> _Activity_: Keep to one stretch of the data below, the lines from the one with "-- ==== Sys2Proof/Proofs/Becalming.lean" up to and including the one with "domains apart. -/", and return that stretch exactly.
═══ Data shown ═══
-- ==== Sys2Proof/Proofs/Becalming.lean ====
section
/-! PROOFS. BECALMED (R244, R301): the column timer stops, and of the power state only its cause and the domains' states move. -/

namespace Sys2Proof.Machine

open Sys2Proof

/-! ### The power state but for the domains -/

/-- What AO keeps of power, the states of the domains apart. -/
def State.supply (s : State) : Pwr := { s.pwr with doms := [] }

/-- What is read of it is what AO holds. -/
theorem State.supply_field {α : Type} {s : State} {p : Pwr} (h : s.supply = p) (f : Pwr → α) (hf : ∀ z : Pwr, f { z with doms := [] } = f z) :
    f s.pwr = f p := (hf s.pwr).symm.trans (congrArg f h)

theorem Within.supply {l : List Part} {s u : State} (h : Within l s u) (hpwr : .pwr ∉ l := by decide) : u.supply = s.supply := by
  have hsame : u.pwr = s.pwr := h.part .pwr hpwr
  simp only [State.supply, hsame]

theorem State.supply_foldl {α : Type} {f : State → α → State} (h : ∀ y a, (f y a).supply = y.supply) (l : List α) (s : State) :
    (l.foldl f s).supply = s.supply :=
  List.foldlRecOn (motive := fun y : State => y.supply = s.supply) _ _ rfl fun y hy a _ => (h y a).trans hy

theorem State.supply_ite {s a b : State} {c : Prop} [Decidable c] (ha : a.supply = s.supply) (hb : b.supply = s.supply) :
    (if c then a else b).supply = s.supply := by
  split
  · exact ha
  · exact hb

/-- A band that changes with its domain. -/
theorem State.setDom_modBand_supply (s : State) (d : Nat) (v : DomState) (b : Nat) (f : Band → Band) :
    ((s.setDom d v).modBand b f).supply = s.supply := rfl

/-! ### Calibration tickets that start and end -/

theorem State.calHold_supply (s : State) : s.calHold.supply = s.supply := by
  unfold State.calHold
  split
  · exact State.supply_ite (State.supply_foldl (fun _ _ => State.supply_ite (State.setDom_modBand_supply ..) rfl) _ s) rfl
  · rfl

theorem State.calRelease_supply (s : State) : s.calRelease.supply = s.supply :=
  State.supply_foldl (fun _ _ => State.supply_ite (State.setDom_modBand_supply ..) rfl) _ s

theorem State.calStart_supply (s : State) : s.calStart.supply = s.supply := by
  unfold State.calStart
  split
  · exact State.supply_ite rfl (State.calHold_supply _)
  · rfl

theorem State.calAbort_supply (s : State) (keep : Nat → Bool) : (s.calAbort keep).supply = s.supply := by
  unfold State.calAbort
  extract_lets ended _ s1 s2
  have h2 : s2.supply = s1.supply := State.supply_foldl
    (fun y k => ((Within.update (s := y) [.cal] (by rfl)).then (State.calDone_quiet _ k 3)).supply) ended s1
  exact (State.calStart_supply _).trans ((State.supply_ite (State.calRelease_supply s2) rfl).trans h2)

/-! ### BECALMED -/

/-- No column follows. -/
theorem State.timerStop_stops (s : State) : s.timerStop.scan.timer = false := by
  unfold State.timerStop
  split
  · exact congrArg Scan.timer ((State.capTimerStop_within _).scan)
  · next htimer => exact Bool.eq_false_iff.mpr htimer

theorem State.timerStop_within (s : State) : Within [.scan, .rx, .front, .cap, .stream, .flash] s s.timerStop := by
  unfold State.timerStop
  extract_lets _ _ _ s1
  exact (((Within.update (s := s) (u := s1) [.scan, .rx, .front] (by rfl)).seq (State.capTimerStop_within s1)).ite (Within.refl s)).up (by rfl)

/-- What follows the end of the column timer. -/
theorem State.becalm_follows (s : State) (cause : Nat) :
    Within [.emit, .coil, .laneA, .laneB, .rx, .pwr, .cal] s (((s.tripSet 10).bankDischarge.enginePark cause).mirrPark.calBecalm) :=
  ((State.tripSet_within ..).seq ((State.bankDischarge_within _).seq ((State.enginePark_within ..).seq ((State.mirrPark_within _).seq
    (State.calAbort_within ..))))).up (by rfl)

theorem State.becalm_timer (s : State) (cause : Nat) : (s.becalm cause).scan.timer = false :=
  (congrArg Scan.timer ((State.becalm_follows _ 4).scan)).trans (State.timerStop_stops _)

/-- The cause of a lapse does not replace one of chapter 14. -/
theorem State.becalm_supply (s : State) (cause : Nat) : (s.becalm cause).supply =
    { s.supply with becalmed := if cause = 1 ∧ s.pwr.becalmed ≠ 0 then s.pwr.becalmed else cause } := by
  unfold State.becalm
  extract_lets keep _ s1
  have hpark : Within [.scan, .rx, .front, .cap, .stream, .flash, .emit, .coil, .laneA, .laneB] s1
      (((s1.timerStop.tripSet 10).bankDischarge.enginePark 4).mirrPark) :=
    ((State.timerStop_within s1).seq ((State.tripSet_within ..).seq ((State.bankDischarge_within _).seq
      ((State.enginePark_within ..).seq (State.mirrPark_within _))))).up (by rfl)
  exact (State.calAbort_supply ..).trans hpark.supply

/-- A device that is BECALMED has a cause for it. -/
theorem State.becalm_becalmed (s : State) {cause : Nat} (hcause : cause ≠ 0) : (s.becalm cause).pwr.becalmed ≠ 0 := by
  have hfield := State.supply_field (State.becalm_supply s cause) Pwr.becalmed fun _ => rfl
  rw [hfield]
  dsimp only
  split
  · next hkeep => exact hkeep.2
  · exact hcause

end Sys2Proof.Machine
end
═══
═══ Data shown ═══
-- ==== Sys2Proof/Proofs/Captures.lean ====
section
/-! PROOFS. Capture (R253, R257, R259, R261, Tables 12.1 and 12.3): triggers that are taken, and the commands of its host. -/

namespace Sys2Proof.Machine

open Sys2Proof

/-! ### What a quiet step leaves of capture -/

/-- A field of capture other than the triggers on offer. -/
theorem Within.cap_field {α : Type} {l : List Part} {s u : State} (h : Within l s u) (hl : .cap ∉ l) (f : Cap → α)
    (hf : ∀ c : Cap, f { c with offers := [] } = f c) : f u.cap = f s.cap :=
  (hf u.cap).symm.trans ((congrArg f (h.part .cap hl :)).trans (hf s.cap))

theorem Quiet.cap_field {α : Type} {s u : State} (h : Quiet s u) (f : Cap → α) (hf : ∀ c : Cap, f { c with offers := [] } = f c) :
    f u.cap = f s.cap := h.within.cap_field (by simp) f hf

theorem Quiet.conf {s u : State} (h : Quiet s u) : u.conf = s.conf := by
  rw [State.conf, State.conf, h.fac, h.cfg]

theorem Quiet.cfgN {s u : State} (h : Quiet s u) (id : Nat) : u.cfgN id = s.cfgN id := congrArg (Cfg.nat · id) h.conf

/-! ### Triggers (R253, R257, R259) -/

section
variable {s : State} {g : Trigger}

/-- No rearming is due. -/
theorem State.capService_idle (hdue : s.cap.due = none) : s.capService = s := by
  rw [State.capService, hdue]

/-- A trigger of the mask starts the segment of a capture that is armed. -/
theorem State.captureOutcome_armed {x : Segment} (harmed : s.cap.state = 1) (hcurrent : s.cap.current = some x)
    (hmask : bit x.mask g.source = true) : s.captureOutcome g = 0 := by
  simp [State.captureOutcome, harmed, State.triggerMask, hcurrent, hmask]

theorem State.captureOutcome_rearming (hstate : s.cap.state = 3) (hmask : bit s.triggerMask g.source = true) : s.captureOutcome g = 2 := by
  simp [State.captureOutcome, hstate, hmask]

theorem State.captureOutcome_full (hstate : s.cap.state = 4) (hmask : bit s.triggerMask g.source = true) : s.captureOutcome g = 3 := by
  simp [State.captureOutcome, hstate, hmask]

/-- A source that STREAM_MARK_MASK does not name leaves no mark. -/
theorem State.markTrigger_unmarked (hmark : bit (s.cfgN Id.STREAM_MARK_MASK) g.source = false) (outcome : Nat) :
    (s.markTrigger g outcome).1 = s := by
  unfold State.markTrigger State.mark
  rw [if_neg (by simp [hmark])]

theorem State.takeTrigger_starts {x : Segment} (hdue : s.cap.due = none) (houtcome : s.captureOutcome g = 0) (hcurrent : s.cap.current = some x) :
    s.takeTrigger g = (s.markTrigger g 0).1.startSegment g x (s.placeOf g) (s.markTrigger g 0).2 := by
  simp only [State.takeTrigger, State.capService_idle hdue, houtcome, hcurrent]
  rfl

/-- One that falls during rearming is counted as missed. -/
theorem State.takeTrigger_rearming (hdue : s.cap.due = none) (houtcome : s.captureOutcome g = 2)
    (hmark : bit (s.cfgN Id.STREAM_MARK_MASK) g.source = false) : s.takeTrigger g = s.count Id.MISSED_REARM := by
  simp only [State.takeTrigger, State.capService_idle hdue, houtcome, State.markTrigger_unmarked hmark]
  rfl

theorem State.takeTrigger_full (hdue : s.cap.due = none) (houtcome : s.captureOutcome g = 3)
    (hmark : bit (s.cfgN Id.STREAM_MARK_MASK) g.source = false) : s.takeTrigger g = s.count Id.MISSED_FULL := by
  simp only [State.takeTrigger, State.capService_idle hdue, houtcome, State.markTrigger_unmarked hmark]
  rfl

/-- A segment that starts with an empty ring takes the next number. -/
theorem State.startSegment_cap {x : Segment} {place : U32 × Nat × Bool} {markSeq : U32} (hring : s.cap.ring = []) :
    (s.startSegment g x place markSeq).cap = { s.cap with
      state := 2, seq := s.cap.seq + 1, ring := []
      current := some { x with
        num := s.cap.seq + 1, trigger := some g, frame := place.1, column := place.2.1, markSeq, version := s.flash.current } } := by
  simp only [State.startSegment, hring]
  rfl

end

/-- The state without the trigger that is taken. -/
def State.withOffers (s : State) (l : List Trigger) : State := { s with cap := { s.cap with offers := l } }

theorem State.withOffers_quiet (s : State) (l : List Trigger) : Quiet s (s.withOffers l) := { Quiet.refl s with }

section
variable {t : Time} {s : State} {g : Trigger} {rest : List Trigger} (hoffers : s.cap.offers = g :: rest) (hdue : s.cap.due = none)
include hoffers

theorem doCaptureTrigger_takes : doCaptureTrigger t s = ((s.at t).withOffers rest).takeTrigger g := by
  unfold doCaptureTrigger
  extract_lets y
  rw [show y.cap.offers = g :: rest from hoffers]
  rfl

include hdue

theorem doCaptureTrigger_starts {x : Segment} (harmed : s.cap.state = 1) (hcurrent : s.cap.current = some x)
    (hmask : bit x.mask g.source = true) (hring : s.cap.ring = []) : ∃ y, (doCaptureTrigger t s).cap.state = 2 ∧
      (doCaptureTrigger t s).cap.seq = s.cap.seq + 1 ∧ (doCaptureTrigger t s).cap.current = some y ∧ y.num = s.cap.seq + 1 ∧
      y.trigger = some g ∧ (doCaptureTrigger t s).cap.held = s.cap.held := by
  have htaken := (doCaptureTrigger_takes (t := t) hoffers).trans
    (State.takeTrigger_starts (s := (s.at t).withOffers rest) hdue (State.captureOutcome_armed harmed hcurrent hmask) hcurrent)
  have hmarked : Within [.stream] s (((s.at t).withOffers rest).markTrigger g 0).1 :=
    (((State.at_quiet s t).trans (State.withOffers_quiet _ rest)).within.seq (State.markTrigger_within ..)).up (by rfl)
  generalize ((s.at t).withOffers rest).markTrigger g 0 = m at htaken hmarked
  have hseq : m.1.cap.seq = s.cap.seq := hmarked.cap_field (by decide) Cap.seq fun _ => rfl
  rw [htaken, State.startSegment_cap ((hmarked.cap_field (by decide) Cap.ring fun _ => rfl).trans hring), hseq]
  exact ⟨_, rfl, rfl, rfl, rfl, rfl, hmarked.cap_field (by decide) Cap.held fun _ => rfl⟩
═══
═══ Data shown ═══
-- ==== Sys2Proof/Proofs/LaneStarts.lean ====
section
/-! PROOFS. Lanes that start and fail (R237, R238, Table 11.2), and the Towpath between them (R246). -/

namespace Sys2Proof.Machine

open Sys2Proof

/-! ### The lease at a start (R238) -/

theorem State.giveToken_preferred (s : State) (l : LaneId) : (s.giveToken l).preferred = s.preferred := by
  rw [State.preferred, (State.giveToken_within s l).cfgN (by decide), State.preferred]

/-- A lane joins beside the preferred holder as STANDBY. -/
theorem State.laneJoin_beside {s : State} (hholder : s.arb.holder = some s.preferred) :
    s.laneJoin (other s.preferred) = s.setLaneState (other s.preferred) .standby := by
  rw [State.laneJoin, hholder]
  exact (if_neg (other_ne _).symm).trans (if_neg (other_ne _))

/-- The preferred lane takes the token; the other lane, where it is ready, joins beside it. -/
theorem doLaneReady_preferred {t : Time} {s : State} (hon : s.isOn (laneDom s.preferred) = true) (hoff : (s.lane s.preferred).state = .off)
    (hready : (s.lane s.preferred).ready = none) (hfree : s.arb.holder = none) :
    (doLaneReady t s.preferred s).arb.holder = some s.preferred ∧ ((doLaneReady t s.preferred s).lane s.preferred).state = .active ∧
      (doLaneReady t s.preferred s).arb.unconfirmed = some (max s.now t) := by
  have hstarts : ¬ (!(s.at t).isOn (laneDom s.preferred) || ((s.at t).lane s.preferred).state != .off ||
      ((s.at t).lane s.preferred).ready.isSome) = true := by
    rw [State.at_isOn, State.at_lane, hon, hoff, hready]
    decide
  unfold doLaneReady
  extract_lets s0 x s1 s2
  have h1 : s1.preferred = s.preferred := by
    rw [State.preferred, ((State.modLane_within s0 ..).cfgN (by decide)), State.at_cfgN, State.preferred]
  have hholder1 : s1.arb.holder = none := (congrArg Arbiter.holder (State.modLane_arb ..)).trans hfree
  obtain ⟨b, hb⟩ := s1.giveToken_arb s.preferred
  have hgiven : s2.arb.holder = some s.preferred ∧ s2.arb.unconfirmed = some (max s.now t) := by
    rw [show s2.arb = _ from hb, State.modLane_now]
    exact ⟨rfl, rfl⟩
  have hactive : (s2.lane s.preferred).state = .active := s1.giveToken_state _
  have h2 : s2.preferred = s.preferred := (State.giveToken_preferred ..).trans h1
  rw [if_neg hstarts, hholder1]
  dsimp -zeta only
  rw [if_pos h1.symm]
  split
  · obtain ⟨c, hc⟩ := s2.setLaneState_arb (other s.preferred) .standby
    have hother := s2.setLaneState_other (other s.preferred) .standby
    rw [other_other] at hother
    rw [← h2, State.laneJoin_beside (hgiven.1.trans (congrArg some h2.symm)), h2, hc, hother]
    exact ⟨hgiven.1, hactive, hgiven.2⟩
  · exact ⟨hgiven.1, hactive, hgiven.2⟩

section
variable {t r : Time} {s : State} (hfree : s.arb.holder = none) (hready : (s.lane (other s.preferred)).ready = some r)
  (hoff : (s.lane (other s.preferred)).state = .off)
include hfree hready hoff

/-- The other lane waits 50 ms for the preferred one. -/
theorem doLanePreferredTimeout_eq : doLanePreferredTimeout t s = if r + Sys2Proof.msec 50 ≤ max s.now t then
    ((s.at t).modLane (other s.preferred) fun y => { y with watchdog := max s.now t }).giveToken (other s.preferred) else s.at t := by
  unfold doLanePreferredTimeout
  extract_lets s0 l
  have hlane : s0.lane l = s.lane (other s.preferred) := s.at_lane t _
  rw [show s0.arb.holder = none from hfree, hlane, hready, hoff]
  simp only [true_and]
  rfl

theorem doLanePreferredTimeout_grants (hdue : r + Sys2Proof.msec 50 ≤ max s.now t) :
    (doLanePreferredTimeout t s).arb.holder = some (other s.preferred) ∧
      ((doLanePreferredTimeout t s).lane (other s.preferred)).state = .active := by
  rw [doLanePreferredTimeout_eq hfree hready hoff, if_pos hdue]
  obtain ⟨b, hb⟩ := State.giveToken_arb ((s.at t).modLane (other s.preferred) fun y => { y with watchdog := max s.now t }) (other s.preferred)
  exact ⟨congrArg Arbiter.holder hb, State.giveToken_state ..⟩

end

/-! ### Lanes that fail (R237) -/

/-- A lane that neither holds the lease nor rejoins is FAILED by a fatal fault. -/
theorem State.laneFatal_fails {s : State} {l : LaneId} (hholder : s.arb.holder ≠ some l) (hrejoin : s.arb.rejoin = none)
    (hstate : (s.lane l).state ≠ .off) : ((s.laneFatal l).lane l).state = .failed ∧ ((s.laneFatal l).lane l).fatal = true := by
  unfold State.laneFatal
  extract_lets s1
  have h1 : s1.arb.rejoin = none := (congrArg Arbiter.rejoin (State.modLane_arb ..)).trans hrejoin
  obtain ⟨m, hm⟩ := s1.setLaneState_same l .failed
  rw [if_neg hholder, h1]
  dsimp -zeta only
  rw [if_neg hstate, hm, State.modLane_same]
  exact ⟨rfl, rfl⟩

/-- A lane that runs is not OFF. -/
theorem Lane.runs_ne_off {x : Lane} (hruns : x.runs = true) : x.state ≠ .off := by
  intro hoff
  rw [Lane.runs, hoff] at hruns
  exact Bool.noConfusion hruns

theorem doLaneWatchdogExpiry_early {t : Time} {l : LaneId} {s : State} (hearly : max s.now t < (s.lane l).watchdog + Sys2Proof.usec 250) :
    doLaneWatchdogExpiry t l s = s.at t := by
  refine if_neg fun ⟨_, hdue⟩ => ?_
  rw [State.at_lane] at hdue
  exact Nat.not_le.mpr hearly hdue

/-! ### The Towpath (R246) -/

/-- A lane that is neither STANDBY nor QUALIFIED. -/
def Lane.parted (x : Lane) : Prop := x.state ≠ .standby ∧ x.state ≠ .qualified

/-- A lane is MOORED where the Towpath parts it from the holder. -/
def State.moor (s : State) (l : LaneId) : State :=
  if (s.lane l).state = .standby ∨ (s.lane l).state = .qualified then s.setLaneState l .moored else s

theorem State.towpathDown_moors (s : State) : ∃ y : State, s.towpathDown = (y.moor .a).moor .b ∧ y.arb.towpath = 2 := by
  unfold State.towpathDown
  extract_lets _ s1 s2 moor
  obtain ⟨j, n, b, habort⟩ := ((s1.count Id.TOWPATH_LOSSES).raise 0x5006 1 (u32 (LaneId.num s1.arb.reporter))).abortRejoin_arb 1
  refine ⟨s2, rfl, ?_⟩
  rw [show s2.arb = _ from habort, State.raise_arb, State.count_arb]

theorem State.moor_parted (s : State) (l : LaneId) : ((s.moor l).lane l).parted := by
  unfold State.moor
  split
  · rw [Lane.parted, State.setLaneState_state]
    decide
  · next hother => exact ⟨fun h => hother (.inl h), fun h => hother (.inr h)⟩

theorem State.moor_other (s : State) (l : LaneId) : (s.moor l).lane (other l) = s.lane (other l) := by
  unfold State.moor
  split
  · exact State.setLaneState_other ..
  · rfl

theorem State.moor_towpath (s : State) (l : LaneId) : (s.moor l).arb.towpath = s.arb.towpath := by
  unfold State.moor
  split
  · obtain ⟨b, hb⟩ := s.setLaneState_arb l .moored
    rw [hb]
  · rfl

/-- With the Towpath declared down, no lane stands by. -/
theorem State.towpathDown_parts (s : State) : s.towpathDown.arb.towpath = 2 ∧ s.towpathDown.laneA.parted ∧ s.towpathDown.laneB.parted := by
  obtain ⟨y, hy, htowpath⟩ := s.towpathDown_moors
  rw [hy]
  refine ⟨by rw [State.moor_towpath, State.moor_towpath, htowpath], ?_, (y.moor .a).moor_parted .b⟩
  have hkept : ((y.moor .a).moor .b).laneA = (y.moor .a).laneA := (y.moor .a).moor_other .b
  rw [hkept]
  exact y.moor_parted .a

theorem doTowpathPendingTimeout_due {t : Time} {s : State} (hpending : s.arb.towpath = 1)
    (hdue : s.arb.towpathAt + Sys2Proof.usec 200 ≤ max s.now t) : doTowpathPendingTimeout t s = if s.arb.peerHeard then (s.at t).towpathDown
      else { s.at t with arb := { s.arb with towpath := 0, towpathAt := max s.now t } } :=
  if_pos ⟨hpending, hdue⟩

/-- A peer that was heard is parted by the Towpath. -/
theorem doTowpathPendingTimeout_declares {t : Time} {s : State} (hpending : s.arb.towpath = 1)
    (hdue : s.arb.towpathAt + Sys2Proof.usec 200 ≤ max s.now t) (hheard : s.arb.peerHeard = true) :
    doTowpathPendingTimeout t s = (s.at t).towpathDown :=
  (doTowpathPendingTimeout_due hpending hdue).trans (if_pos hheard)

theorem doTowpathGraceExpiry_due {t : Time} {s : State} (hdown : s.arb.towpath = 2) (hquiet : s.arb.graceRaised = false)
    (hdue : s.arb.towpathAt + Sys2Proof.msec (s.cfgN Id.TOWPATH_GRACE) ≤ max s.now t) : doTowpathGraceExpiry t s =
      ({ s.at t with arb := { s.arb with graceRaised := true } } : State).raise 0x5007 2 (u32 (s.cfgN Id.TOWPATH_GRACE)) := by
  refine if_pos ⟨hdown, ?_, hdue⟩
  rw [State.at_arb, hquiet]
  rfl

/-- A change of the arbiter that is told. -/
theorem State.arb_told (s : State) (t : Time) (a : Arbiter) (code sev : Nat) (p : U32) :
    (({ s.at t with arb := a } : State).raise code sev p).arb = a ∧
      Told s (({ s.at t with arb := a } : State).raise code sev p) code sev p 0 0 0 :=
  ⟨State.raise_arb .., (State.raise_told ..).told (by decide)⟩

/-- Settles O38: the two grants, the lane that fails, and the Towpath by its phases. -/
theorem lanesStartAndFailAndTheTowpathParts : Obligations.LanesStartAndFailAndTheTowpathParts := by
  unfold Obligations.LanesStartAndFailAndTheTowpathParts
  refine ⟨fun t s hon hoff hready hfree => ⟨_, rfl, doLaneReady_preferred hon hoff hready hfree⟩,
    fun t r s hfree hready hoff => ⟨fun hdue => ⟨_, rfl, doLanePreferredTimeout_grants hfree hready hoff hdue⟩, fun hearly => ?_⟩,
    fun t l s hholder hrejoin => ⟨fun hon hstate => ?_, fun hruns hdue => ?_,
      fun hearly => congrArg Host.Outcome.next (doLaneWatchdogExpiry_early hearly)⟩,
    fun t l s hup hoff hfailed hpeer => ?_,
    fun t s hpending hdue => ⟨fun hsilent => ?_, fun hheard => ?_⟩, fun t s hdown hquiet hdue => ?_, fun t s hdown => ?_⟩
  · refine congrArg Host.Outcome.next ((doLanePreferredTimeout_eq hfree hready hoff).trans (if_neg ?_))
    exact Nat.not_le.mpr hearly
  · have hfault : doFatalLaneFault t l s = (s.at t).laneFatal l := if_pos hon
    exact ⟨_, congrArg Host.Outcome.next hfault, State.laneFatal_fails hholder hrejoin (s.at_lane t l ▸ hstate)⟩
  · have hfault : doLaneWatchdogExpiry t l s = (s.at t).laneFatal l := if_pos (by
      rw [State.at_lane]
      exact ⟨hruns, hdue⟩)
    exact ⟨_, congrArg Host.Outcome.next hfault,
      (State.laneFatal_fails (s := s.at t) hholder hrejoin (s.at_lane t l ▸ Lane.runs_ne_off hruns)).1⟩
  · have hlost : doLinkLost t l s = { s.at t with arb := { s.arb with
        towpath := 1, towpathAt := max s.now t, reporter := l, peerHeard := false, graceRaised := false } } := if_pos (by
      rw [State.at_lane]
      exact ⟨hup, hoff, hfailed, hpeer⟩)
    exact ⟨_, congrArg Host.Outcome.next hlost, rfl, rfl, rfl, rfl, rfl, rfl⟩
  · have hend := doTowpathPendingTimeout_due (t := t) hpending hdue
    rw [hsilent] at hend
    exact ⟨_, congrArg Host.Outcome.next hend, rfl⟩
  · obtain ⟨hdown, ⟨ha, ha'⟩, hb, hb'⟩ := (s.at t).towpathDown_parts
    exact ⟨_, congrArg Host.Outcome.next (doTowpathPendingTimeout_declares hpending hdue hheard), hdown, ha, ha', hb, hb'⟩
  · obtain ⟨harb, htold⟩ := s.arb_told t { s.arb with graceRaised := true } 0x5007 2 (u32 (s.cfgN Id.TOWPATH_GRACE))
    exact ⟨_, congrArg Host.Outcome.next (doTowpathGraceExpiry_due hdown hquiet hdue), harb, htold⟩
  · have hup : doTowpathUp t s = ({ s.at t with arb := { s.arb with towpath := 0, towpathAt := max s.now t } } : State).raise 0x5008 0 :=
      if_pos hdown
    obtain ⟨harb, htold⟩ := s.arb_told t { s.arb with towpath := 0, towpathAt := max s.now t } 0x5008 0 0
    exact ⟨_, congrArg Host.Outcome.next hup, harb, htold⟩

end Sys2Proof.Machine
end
═══
> _Solution to the exercise_:
-- ==== Sys2Proof/Proofs/Becalming.lean ====
section
/-! PROOFS. BECALMED (R244, R301): the column timer stops, and of the power state only its cause and the domains' states move. -/

namespace Sys2Proof.Machine

open Sys2Proof

/-! ### The power state but for the domains -/

/-- What AO keeps of power, the states of the domains apart. -/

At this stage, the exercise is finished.